» **WHAT THE TASK REQUIRES**
Would you set down the whole listing again exactly as it appears?

----- MATERIAL TO PROCESS -----

-- ==== Sys2Proof/Syntax.lean ====
section
/-! DEFINITION. The commands: one constructor of `Instr` per row of spec/opcode_table.json. The table gives a
row no operands; those here are what the row's rules say the event carries. -/

namespace Sys2Proof

/-- A character received on the weigh line, marked with its own errors (R71). -/
structure RxChar where
  byte    : Byte
  parity  : Bool
  framing : Bool
  broken  : Bool
deriving DecidableEq, Repr

/-- A host write of a command word (10_command_words.md 10.1): the code is the row's own. -/
structure CommandWrite where
  addr     : Addr
  enables  : Enables
  tag      : Byte
  argument : Byte
  outcome  : Byte
deriving DecidableEq, Repr

/-- A command: one of the part's steps, each whole and indivisible (95_what_each_step_holds.md). -/
inductive Instr where
  /-- R160: power-on reset. -/
  | powerOnReset
  /-- R157: cell reset. -/
  | cellReset
  /-- R10: the end of a 10 ms sweep period. -/
  | sweepEnd
  /-- R4, R185: bytes received on the return pair within the period. -/
  | returnFrame (bytes : List Byte)
  /-- R8: the sweep end at which the miss count of module `p` reaches 32. -/
  | moduleLost (p : Fin 10)
  /-- R12: the sweep end at which the health counter reaches 256. -/
  | linkOffline
  /-- R16: the sweep end of a fourth unanswered probe sweep. -/
  | discoveryShort
  /-- R19: the sweep end at which the ride count of the queue head reaches 30. -/
  | detailRideLimit
  /-- R21: a host write of RESTART LINK. -/
  | restartLink (w : CommandWrite)
  /-- R27: the sweep end at which zone `z` goes from FRESH or HELD to STALE. -/
  | zoneStale (z : Fin 40)
  /-- R39: the sweep end at which zone `z` raises SETPOINT NOT APPLIED. -/
  | setpointNotApplied (z : Fin 40)
  /-- R33: a host write to a zone word of the SETPOINT window. -/
  | setpointWrite (addr : Addr) (enables : Enables) (data : Word)
  /-- R35: a host write to a platen broadcast word of the SETPOINT window. -/
  | platenBroadcastWrite (addr : Addr) (enables : Enables) (data : Word)
  /-- R54: the sweep end at which daylight `d` faults with CURE GAP. -/
  | cureGap (d : Fin 4)
  /-- R54: the sweep end at which daylight `d` faults with CURE TIMEOUT. -/
  | cureTimeout (d : Fin 4)
  /-- R48: a host write of LOAD. -/
  | load (w : CommandWrite)
  /-- R57: a host write of DEMOULD. -/
  | demould (w : CommandWrite)
  /-- R59: a host write of ABORT. -/
  | abort (w : CommandWrite)
  /-- R63: a host write of SCRAP. -/
  | scrap (w : CommandWrite)
  /-- R64: a host write of MANUAL RELEASE. -/
  | manualRelease (w : CommandWrite)
  /-- R92: the sample of `pins` at which the debounced level of line `n` changes. -/
  | debouncedChange (n : Fin 32) (pins : BitVec 32)
  /-- R101: the timer of daylight `d` expires in EXTENDING. -/
  | strokeTimeout (d : Fin 4)
  /-- R102: the timer of daylight `d` expires in RETRACTING. -/
  | retractTimeout (d : Fin 4)
  /-- R104: the timer of daylight `d` expires in DWELL. -/
  | dwellExpiry (d : Fin 4)
  /-- R104: the timer of daylight `d` expires in FINAL RETRACT. -/
  | finalRetractTimeout (d : Fin 4)
  /-- R96: a host write of SET LINE. -/
  | setLine (w : CommandWrite)
  /-- R70: the start of a 25 ms poll slot. -/
  | poll
  /-- R70: the answer wait ends with no start bit. -/
  | answerWaitExpiry
  /-- R74: the miss at which head `h` becomes SILENT: no answer, or the answer given, which is discarded. -/
  | headSilent (h : Fin 4) (answer : Option (List RxChar))
  /-- R72: the end of an answer; the characters received, in arrival order. -/
  | answerEnd (chars : List RxChar)
  /-- R79: a host write of OPEN CHARGE. -/
  | openCharge (w : CommandWrite)
  /-- R84: a host write of CLOSE CHARGE. -/
  | closeCharge (w : CommandWrite)
  /-- R86: a host write of DISCARD CHARGE. -/
  | discardCharge (w : CommandWrite)
  /-- R85: the expiry check of a whole second. -/
  | chargeExpired
  /-- R176: a host write to a command word; `data` holds code, tag, argument and outcome byte. -/
  | unknownCode (addr : Addr) (enables : Enables) (data : Word)
  /-- R178: the completion stamp of channel `c` is placed in the injection queue. -/
  | stampPlaced (c : Fin 10)
  /-- R178: the write at the queue's head, the completion stamp of channel `c`, reaches memory. -/
  | completionStampReachesMemory (c : Fin 10)
  /-- R154: a waiting write takes a free place of the queue. -/
  | queuePlace
  /-- R154: the write at the queue's head reaches memory. -/
  | injectedWriteReachesMemory
  /-- R118: the append test is applied and the append begins when it passes. -/
  | appendBegin
  /-- R119: the write at the queue's head, an append's write-index word, reaches memory. -/
  | appendEnd
  /-- R117: a host write to the read-index word. -/
  | readIndexWrite (enables : Enables) (data : Word)
  /-- R138: a host read of the attention word. -/
  | attentionRead
  /-- R139: a host read of the pending-count word. -/
  | pendingCountRead
  /-- R137: a host write to the class mask word. -/
  | classMaskWrite (enables : Enables) (data : Word)
  /-- R151: a host read in the IMAGE window: of a block's first word, it fills the block's latch. -/
  | imageBlockFirstWordRead (addr : Addr)
  /-- R153: a host read in the RECORD window. -/
  | recordRead (addr : Addr)
  /-- R149, R150, R152, R153: a host write that no owner takes. -/
  | writeToOwnedWindow (addr : Addr) (enables : Enables) (data : Word)
  /-- R161: a host write to the commit word. -/
  | commit (enables : Enables) (data : Word)
  /-- R162: the last entry before the commit boundary reaches memory and the fetch starts. -/
  | commitFetchStart
  /-- R162: one fetch read of the map page ends its memory cycle. -/
  | fetchRead
  /-- R164: the Map Unit takes the validation decision. -/
  | validationDecision
  /-- R171: the switch of an accepted commit. -/
  | commitSwitch
  /-- R172: the write at the queue's head, the commit's stamp, reaches memory. -/
  | commitStampReachesMemory
  /-- R92: the sample of one millisecond; bit n of `pins` is the level of pin n. -/
  | sample (pins : BitVec 32)
deriving DecidableEq, Repr

end Sys2Proof
end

-----

» **EXERCISE SOLUTION**
-- ==== Sys2Proof/Syntax.lean ====
section
/-! DEFINITION. The commands: one constructor of `Instr` per row of spec/opcode_table.json. The table gives a
row no operands; those here are what the row's rules say the event carries. -/

namespace Sys2Proof

/-- A character received on the weigh line, marked with its own errors (R71). -/
structure RxChar where
  byte    : Byte
  parity  : Bool
  framing : Bool
  broken  : Bool
deriving DecidableEq, Repr

/-- A host write of a command word (10_command_words.md 10.1): the code is the row's own. -/
structure CommandWrite where
  addr     : Addr
  enables  : Enables
  tag      : Byte
  argument : Byte
  outcome  : Byte
deriving DecidableEq, Repr

/-- A command: one of the part's steps, each whole and indivisible (95_what_each_step_holds.md). -/
inductive Instr where
  /-- R160: power-on reset. -/
  | powerOnReset
  /-- R157: cell reset. -/
  | cellReset
  /-- R10: the end of a 10 ms sweep period. -/
  | sweepEnd
  /-- R4, R185: bytes received on the return pair within the period. -/
  | returnFrame (bytes : List Byte)
  /-- R8: the sweep end at which the miss count of module `p` reaches 32. -/
  | moduleLost (p : Fin 10)
  /-- R12: the sweep end at which the health counter reaches 256. -/
  | linkOffline
  /-- R16: the sweep end of a fourth unanswered probe sweep. -/
  | discoveryShort
  /-- R19: the sweep end at which the ride count of the queue head reaches 30. -/
  | detailRideLimit
  /-- R21: a host write of RESTART LINK. -/
  | restartLink (w : CommandWrite)
  /-- R27: the sweep end at which zone `z` goes from FRESH or HELD to STALE. -/
  | zoneStale (z : Fin 40)
  /-- R39: the sweep end at which zone `z` raises SETPOINT NOT APPLIED. -/
  | setpointNotApplied (z : Fin 40)
  /-- R33: a host write to a zone word of the SETPOINT window. -/
  | setpointWrite (addr : Addr) (enables : Enables) (data : Word)
  /-- R35: a host write to a platen broadcast word of the SETPOINT window. -/
  | platenBroadcastWrite (addr : Addr) (enables : Enables) (data : Word)
  /-- R54: the sweep end at which daylight `d` faults with CURE GAP. -/
  | cureGap (d : Fin 4)
  /-- R54: the sweep end at which daylight `d` faults with CURE TIMEOUT. -/
  | cureTimeout (d : Fin 4)
  /-- R48: a host write of LOAD. -/
  | load (w : CommandWrite)
  /-- R57: a host write of DEMOULD. -/
  | demould (w : CommandWrite)
  /-- R59: a host write of ABORT. -/
  | abort (w : CommandWrite)
  /-- R63: a host write of SCRAP. -/
  | scrap (w : CommandWrite)
  /-- R64: a host write of MANUAL RELEASE. -/
  | manualRelease (w : CommandWrite)
  /-- R92: the sample of `pins` at which the debounced level of line `n` changes. -/
  | debouncedChange (n : Fin 32) (pins : BitVec 32)
  /-- R101: the timer of daylight `d` expires in EXTENDING. -/
  | strokeTimeout (d : Fin 4)
  /-- R102: the timer of daylight `d` expires in RETRACTING. -/
  | retractTimeout (d : Fin 4)
  /-- R104: the timer of daylight `d` expires in DWELL. -/
  | dwellExpiry (d : Fin 4)
  /-- R104: the timer of daylight `d` expires in FINAL RETRACT. -/
  | finalRetractTimeout (d : Fin 4)
  /-- R96: a host write of SET LINE. -/
  | setLine (w : CommandWrite)
  /-- R70: the start of a 25 ms poll slot. -/
  | poll
  /-- R70: the answer wait ends with no start bit. -/
  | answerWaitExpiry
  /-- R74: the miss at which head `h` becomes SILENT: no answer, or the answer given, which is discarded. -/
  | headSilent (h : Fin 4) (answer : Option (List RxChar))
  /-- R72: the end of an answer; the characters received, in arrival order. -/
  | answerEnd (chars : List RxChar)
  /-- R79: a host write of OPEN CHARGE. -/
  | openCharge (w : CommandWrite)
  /-- R84: a host write of CLOSE CHARGE. -/
  | closeCharge (w : CommandWrite)
  /-- R86: a host write of DISCARD CHARGE. -/
  | discardCharge (w : CommandWrite)
  /-- R85: the expiry check of a whole second. -/
  | chargeExpired
  /-- R176: a host write to a command word; `data` holds code, tag, argument and outcome byte. -/
  | unknownCode (addr : Addr) (enables : Enables) (data : Word)
  /-- R178: the completion stamp of channel `c` is placed in the injection queue. -/
  | stampPlaced (c : Fin 10)
  /-- R178: the write at the queue's head, the completion stamp of channel `c`, reaches memory. -/
  | completionStampReachesMemory (c : Fin 10)
  /-- R154: a waiting write takes a free place of the queue. -/
  | queuePlace
  /-- R154: the write at the queue's head reaches memory. -/
  | injectedWriteReachesMemory
  /-- R118: the append test is applied and the append begins when it passes. -/
  | appendBegin
  /-- R119: the write at the queue's head, an append's write-index word, reaches memory. -/
  | appendEnd
  /-- R117: a host write to the read-index word. -/
  | readIndexWrite (enables : Enables) (data : Word)
  /-- R138: a host read of the attention word. -/
  | attentionRead
  /-- R139: a host read of the pending-count word. -/
  | pendingCountRead
  /-- R137: a host write to the class mask word. -/
  | classMaskWrite (enables : Enables) (data : Word)
  /-- R151: a host read in the IMAGE window: of a block's first word, it fills the block's latch. -/
  | imageBlockFirstWordRead (addr : Addr)
  /-- R153: a host read in the RECORD window. -/
  | recordRead (addr : Addr)
  /-- R149, R150, R152, R153: a host write that no owner takes. -/
  | writeToOwnedWindow (addr : Addr) (enables : Enables) (data : Word)
  /-- R161: a host write to the commit word. -/
  | commit (enables : Enables) (data : Word)
  /-- R162: the last entry before the commit boundary reaches memory and the fetch starts. -/
  | commitFetchStart
  /-- R162: one fetch read of the map page ends its memory cycle. -/
  | fetchRead
  /-- R164: the Map Unit takes the validation decision. -/
  | validationDecision
  /-- R171: the switch of an accepted commit. -/
  | commitSwitch
  /-- R172: the write at the queue's head, the commit's stamp, reaches memory. -/
  | commitStampReachesMemory
  /-- R92: the sample of one millisecond; bit n of `pins` is the level of pin n. -/
  | sample (pins : BitVec 32)
deriving DecidableEq, Repr

end Sys2Proof
end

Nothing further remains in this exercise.